--- START ---

-- ==== Sys2Proof/Machine/RegRead.lean ====
section
/-! DEFINITION. What a read of a register returns (R414, R420, R422, R441, R442 and the table of each block), and the
latches of the _HI words. -/

namespace Sys2Proof.Machine

/-! ### Words computed at the read -/

/-- Words 2 and 3 of the oldest entry of a log, 0 while it is empty. -/
def logWord2 (l : List LogEntry) : W32 := match l with
  | [] => 0
  | e :: _ => e.w2
/-- See `logWord2`. -/
def logWord3 (l : List LogEntry) : W32 := match l with
  | [] => 0
  | e :: _ => e.w3
/-- The stamp of the oldest entry. -/
def logStamp (l : List LogEntry) : W64 := match l with
  | [] => 0
  | e :: _ => e.ts

/-- A read-only pair as its 64-bit value, by the key of its _LO register. -/
def State.pairView (s : State) (k : Nat) : W64 :=
  if k = 0x8 then s.fuses.serial
  else if k = 0x408 then s.pair 0x408
  else if k = kChart 0x80 then logStamp s.extLog
  else if k = kFab 0x80 then logStamp s.fabLog
  else if k = kMem 0x100 then logStamp s.eccLog
  else if k = kSilo 0x60 then logStamp s.siloLog
  else if k = kAon 0x20 then logStamp s.wakeLog
  else if kSilo 0x30 ≤ k && k < kSilo 0x48 then s.cnt64 k >>> 20
  else s.cnt64 k

/-- How many units of a map are set. -/
def mapCount (m : BitVec 144) : Nat := ((List.range 144).filter (fun q => m.getLsbD q)).length

/-- Word i of a map of 144 units (R355). -/
def mapWord (m : BitVec 144) (i : Nat) : W32 := w32 (fld m.toNat (32 * i) 32)

/-- DEV_ID (R441). -/
def State.devId (s : State) : W32 := w32 (0x09000000 + s.fuses.grade * 2 ^ 16 + (if s.fuses.grade = 136 then 0x9136 else 0x9128))

/-- DEV_REV (R441). -/
def State.devRev (s : State) : W32 :=
  w32 (0x90000000 + s.fuses.stepMaj.toNat * 2 ^ 16 + s.fuses.stepMin.toNat * 2 ^ 8 + s.fuses.board.toNat)

/-- DU_STATUS: the stored bits with ENABLED, SPARES and UNDERGRADE (R355). -/
def State.duStatus (s : State) : W32 :=
  let n := mapCount s.qen
  let v := putBits (putBits (s.reg 0x274) 24 8 n) 16 8 (mapCount s.qspare)
  putBits v 3 1 (bit (n < s.fuses.grade))

/-- Owner key k is present and its hash is the fuse's (R392, R398). -/
def State.keyVerified (s : State) (k : Nat) : Bool :=
  match tabFind s.silo.keys k, tabFind s.fuses.ownerHash k with
  | some key, some h => Config.sha384 key = h
  | _, _ => false

/-- TRUST_STATUS: the stored bits with the fuses and the running copy (R398). -/
def State.trustStatus (s : State) : W32 :=
  let keys := ((List.range 4).map (fun k => bit (s.keyVerified k) * 2 ^ k)).sum
  let v := putBits (putBits (s.reg 0x304) 4 1 (bit s.silo.runB)) 12 4 keys
  putBits (putBits (putBits v 16 4 s.fuses.revoke.toNat) 20 6 s.firmware.svn) 26 6 s.fuses.svnMin

/-- A register of the identity and global block. -/
def State.globView (s : State) (o : Nat) : W32 :=
  if o = 0 then s.devId
  else if o = 4 then s.devRev
  else if o = 0x10 then 0x1030C018
  else if 0x200 ≤ o && o < 0x214 then mapWord s.qen ((o - 0x200) / 4)
  else if 0x220 ≤ o && o < 0x234 then mapWord s.qspare ((o - 0x220) / 4)
  else if 0x240 ≤ o && o < 0x254 then mapWord s.rbad ((o - 0x240) / 4)
  else if o = 0x260 then s.pbad.zeroExtend 32
  else if o = 0x274 then s.duStatus
  else if o = 0x304 then s.trustStatus
  else if o = 0x310 then w32 s.debugLevel
  else if 0x1000 ≤ o then s.portDist ((o - 0x1000) / 16) ((o - 0x1000) / 4 % 4)
  else s.reg o

/-- The port that leads another port into a group (R225). -/
def State.leaderOf (s : State) (p : Nat) : Option Nat :=
  (List.range 16).find? (fun l => l != p && s.fieldAt (pkey l 0) 4 2 != 0 && (s.members l).contains p)

/-- PORT_STATUS: the stored bits with STATE, MEMBER and LEADER (R237). -/
def State.portStatus (s : State) (p : Nat) : W32 :=
  let v := putBits (s.reg (pkey p 4)) 0 4 (portCode (s.port p).st)
  putBits (putBits v 7 1 (bit (s.leaderOf p).isSome)) 8 4 ((s.leaderOf p).getD p)

/-- A word of the route table (R249). -/
def State.routeWord (s : State) (o : Nat) : W32 :=
  let r := tabGet s.fabric.routes (o / 16) Route.init
  let w := if o / 4 % 4 = 0 then r.w0 else if o / 4 % 4 = 1 then r.w1 else if o / 4 % 4 = 2 then r.w2 else r.w3
  w.zeroExtend 32

/-- QSTATE (R185): a disabled quay reads STATE 0. -/
def State.qstateWord (s : State) (q : Nat) : W32 :=
  let x := s.quay q
  w32 ((if s.enabled q then qstateCode x.st else 0) + (x.pc.toNat % 4096) * 2 ^ 4 + x.hcode.toNat * 2 ^ 16)

/-- A register of a quay block. -/
def State.quayView (s : State) (q o : Nat) : W32 :=
  if o = 0 then s.qstateWord q
  else if o = 0x138 then putBits (s.qreg q 0x138) 0 6 (s.quay q).sb.length
  else if 0xC00 ≤ o && o < 0xD00 then s.qreg q (o - 0x800) >>> 16
  else if 0xD00 ≤ o then s.qreg q (o - 0x800) >>> 16
  else s.qreg q o

/-- A word of the container tags (R387). -/
def State.tagWord (s : State) (n o : Nat) : W32 :=
  w32 ((s.tag n (2 * (o / 4))).toNat + (s.tag n (2 * (o / 4) + 1)).toNat * 2 ^ 16)

/-- STATE codes of SLOT_INFO2 (R382). -/
def siloCode : SiloState → Nat
  | .empty => 0
  | .opened => 1
  | .sealed => 2
  | .pool => 3
  | .erasing => 4

/-- WEAR: NAND writes against 7,500 TB in 0.01 %, saturating (R377, R382). -/
def State.wearPct (s : State) : Nat := min 0xFFFF ((s.cnt64 (kSilo 0x40)).toNat * 10000 / 7500000000000000)

/-- A register of the silo block. -/
def State.siloView (s : State) (o : Nat) : W32 :=
  let x := s.slotRec (s.fieldAt (kSilo 0x18) 0 8)
  if o = 0x1C then w32 (x.base * 2 ^ 16 + x.len)
  else if o = 0x20 then w32 x.len1k
  else if o = 0x24 then w32 (x.kind * 16 + siloCode x.st)
  else if o = 0x48 then w32 s.wearPct
  else if o = 0x4C then putBits (s.reg (kSilo 0x4C)) 16 16 (wrap (s.bucketLevel / 1000000000) 16)
  else if o = 0x68 then logWord2 s.siloLog
  else if o = 0x6C then logWord3 s.siloLog
  else s.reg (kSilo o)

/-- Berths that are PARKED, and mirror containers held (R286, R366). -/
def State.parkedCount (s : State) : Nat := (s.serve.berths.filter (fun p => p.2.st = .parked)).length
/-- See `parkedCount`. -/
def State.heldCids (s : State) : Nat := (s.serve.mirrors.map (fun m => m.cids.length)).sum

/-- A register of the mailbox block. -/
def State.mboxView (s : State) (o : Nat) : W32 :=
  if o = 4 then
    putBits (putBits (s.reg (kMb 4)) 0 1 (bit (s.yeweric && s.fieldAt (kMb 0) 0 1 = 1))) 3 1 (bit (!s.cqRoom false))
  else if o = 8 then s.firmware.version
  else if o = 0x30 then w32 (s.serve.berths.length + s.parkedCount * 2 ^ 16)
  else if o = 0x44 then putBits (s.reg (kMb 0x44)) 0 24 s.heldCids
  else s.reg (kMb o)

/-- What a word that is no part of a latched pair reads as. -/
def State.view (s : State) (b : Block) (o : Nat) : W32 :=
  match b with
  | .glob => s.globView o
  | .chart => if o = 0x88 then logWord2 s.extLog else if o = 0x8C then logWord3 s.extLog else s.reg (kChart o)
  | .bw => if o = 0x34 then putBits (s.reg (kBw 0x34)) 8 1 (s.calByte 20).toNat else s.reg (kBw o)
  | .port p => if o = 4 then s.portStatus p else s.reg (pkey p o)
  | .route => s.routeWord o
  | .routeReg => if o = 0x88 then logWord2 s.fabLog else if o = 0x8C then logWord3 s.fabLog else s.reg (kFab o)
  | .quay q => s.quayView q o
  | .stack => if o = 0x108 then logWord2 s.eccLog else if o = 0x10C then logWord3 s.eccLog else s.reg (kMem o)
  | .tags n => s.tagWord n o
  | .silo => s.siloView o
  | .mbox => s.mboxView o
  | .tb => if o = 0x84 then putBits (s.reg (kTb 0x84)) 0 1 (bit s.traceFull) else s.reg (kTb o)
  | .aon =>
    if o = 4 then putBits (s.reg (kAon 4)) 0 4 (pwrCode s.power.st)
    else if o = 0x28 then logWord2 s.wakeLog
    else if o = 0x2C then logWord3 s.wakeLog
    else s.reg (kAon o)
  | .msix => s.reg (keyOf .msix o)
  | .pba => s.reg (keyOf .pba o)
  | .dma c => s.reg (dkey c (o % 0x100))
  | .mboxWindow => 0

/-- The pending view of a staged register (R422). -/
def State.pendView (s : State) (q o : Nat) : W32 :=
  if 0xC00 ≤ o then s.pendingOf q (qkey q (o - 0x800)) >>> 16 else s.pendingOf q (qkey q o)

/-! ### Reads (R442) -/

/-- A read of an _LO register latches its _HI for the class (R73, R442). -/
def State.latchHi (s : State) (rq : Req) (k : Nat) : State :=
  { s with latch := tabPut s.latch (latchKey rq k) (hi32 (s.pairView k)) 0 }

/-- The _HI word latched by the last _LO read of a class, 0 before one (R442). -/
def State.latched (s : State) (rq : Req) (k : Nat) : W32 := tabGet s.latch (latchKey rq k) 0

/-- One register read by a class: the state after it and the word (R414, R442). -/
def State.readWord (s : State) (rq : Req) (b : Block) (o : Nat) : State × W32 :=
  let k := keyOf b o
  if latchedLo k then (s.latchHi rq k, lo32 (s.pairView k))
  else if 4 ≤ k && latchedLo (k - 4) then (s, s.latched rq (k - 4))
  else (s, s.view b o)

end Sys2Proof.Machine
end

--- END ---

**About this task:** From the line that contains "s.reg (pkey p o)" through the final line of the material, copy every line exactly, including both ends.

**Response to the task:**
  | .port p => if o = 4 then s.portStatus p else s.reg (pkey p o)
  | .route => s.routeWord o
  | .routeReg => if o = 0x88 then logWord2 s.fabLog else if o = 0x8C then logWord3 s.fabLog else s.reg (kFab o)
  | .quay q => s.quayView q o
  | .stack => if o = 0x108 then logWord2 s.eccLog else if o = 0x10C then logWord3 s.eccLog else s.reg (kMem o)
  | .tags n => s.tagWord n o
  | .silo => s.siloView o
  | .mbox => s.mboxView o
  | .tb => if o = 0x84 then putBits (s.reg (kTb 0x84)) 0 1 (bit s.traceFull) else s.reg (kTb o)
  | .aon =>
    if o = 4 then putBits (s.reg (kAon 4)) 0 4 (pwrCode s.power.st)
    else if o = 0x28 then logWord2 s.wakeLog
    else if o = 0x2C then logWord3 s.wakeLog
    else s.reg (kAon o)
  | .msix => s.reg (keyOf .msix o)
  | .pba => s.reg (keyOf .pba o)
  | .dma c => s.reg (dkey c (o % 0x100))
  | .mboxWindow => 0

/-- The pending view of a staged register (R422). -/
def State.pendView (s : State) (q o : Nat) : W32 :=
  if 0xC00 ≤ o then s.pendingOf q (qkey q (o - 0x800)) >>> 16 else s.pendingOf q (qkey q o)

/-! ### Reads (R442) -/

/-- A read of an _LO register latches its _HI for the class (R73, R442). -/
def State.latchHi (s : State) (rq : Req) (k : Nat) : State :=
  { s with latch := tabPut s.latch (latchKey rq k) (hi32 (s.pairView k)) 0 }

/-- The _HI word latched by the last _LO read of a class, 0 before one (R442). -/
def State.latched (s : State) (rq : Req) (k : Nat) : W32 := tabGet s.latch (latchKey rq k) 0

/-- One register read by a class: the state after it and the word (R414, R442). -/
def State.readWord (s : State) (rq : Req) (b : Block) (o : Nat) : State × W32 :=
  let k := keyOf b o
  if latchedLo k then (s.latchHi rq k, lo32 (s.pairView k))
  else if 4 ≤ k && latchedLo (k - 4) then (s, s.latched rq (k - 4))
  else (s, s.view b o)

end Sys2Proof.Machine
end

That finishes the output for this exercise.